How to complete this task: Where a line below holds the string "split", that line goes into the answer.

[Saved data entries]
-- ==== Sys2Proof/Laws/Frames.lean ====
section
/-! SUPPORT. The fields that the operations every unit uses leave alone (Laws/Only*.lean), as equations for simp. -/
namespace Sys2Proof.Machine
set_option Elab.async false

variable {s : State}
---
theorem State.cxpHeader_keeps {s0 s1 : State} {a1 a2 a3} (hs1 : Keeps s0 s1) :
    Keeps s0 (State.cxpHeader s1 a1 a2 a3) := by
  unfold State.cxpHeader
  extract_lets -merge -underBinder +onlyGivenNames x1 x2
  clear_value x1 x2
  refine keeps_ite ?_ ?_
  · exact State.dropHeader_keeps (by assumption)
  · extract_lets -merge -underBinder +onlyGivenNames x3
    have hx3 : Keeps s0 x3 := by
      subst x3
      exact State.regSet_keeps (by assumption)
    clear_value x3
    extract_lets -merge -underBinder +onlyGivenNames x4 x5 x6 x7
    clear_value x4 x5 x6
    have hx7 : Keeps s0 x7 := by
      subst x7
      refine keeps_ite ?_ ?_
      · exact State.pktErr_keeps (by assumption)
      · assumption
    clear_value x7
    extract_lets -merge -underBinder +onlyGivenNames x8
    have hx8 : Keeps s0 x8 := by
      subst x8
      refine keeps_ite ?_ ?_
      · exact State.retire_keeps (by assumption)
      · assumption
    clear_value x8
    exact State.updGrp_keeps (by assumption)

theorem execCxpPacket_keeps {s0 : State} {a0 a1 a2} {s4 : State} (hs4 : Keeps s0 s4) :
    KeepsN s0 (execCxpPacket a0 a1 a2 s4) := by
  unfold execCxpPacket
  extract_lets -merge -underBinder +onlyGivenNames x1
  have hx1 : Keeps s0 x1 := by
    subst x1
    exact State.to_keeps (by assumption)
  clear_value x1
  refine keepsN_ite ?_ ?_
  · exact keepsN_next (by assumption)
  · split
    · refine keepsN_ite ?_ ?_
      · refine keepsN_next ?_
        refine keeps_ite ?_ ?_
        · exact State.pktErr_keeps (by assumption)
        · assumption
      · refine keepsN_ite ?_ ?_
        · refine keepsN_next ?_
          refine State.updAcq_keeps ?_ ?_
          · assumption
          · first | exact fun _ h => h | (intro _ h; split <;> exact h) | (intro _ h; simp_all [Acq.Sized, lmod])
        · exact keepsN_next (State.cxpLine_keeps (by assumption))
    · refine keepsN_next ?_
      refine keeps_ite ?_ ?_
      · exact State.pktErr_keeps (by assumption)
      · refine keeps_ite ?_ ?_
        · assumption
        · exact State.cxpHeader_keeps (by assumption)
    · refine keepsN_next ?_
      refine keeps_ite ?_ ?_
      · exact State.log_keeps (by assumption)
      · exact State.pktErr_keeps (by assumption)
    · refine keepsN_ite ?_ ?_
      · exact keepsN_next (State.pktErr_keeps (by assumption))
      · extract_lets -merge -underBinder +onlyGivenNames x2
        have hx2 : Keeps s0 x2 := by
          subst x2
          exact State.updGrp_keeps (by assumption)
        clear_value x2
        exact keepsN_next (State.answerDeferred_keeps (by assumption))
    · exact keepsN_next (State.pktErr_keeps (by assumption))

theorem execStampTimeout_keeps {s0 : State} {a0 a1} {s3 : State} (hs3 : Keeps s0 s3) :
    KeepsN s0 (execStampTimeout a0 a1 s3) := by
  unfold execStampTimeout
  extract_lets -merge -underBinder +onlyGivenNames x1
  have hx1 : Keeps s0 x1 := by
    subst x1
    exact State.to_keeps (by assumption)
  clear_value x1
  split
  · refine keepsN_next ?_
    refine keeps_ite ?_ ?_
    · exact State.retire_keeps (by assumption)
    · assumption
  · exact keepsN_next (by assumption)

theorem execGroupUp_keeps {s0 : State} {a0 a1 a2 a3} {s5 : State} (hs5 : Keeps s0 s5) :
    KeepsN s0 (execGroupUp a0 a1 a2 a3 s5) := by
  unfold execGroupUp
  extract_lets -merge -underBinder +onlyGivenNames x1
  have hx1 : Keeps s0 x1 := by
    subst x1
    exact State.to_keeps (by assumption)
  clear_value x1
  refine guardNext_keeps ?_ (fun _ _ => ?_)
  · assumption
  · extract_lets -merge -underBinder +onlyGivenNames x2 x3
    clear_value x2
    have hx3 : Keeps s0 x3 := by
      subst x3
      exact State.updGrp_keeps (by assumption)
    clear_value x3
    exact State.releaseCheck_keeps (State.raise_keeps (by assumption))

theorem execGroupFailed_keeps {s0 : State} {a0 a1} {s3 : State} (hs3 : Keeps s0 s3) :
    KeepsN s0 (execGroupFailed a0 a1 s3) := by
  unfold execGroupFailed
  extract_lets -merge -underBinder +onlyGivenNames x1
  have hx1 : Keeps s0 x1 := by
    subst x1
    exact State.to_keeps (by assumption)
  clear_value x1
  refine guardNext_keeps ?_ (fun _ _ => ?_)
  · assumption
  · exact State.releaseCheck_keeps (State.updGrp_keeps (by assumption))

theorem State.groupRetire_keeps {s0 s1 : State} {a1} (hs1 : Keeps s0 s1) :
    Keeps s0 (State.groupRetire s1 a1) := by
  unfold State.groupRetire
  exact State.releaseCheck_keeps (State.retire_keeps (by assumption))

Response:
  · split
          · first | exact fun _ h => h | (intro _ h; split <;> exact h) | (intro _ h; simp_all [Acq.Sized, lmod])
  split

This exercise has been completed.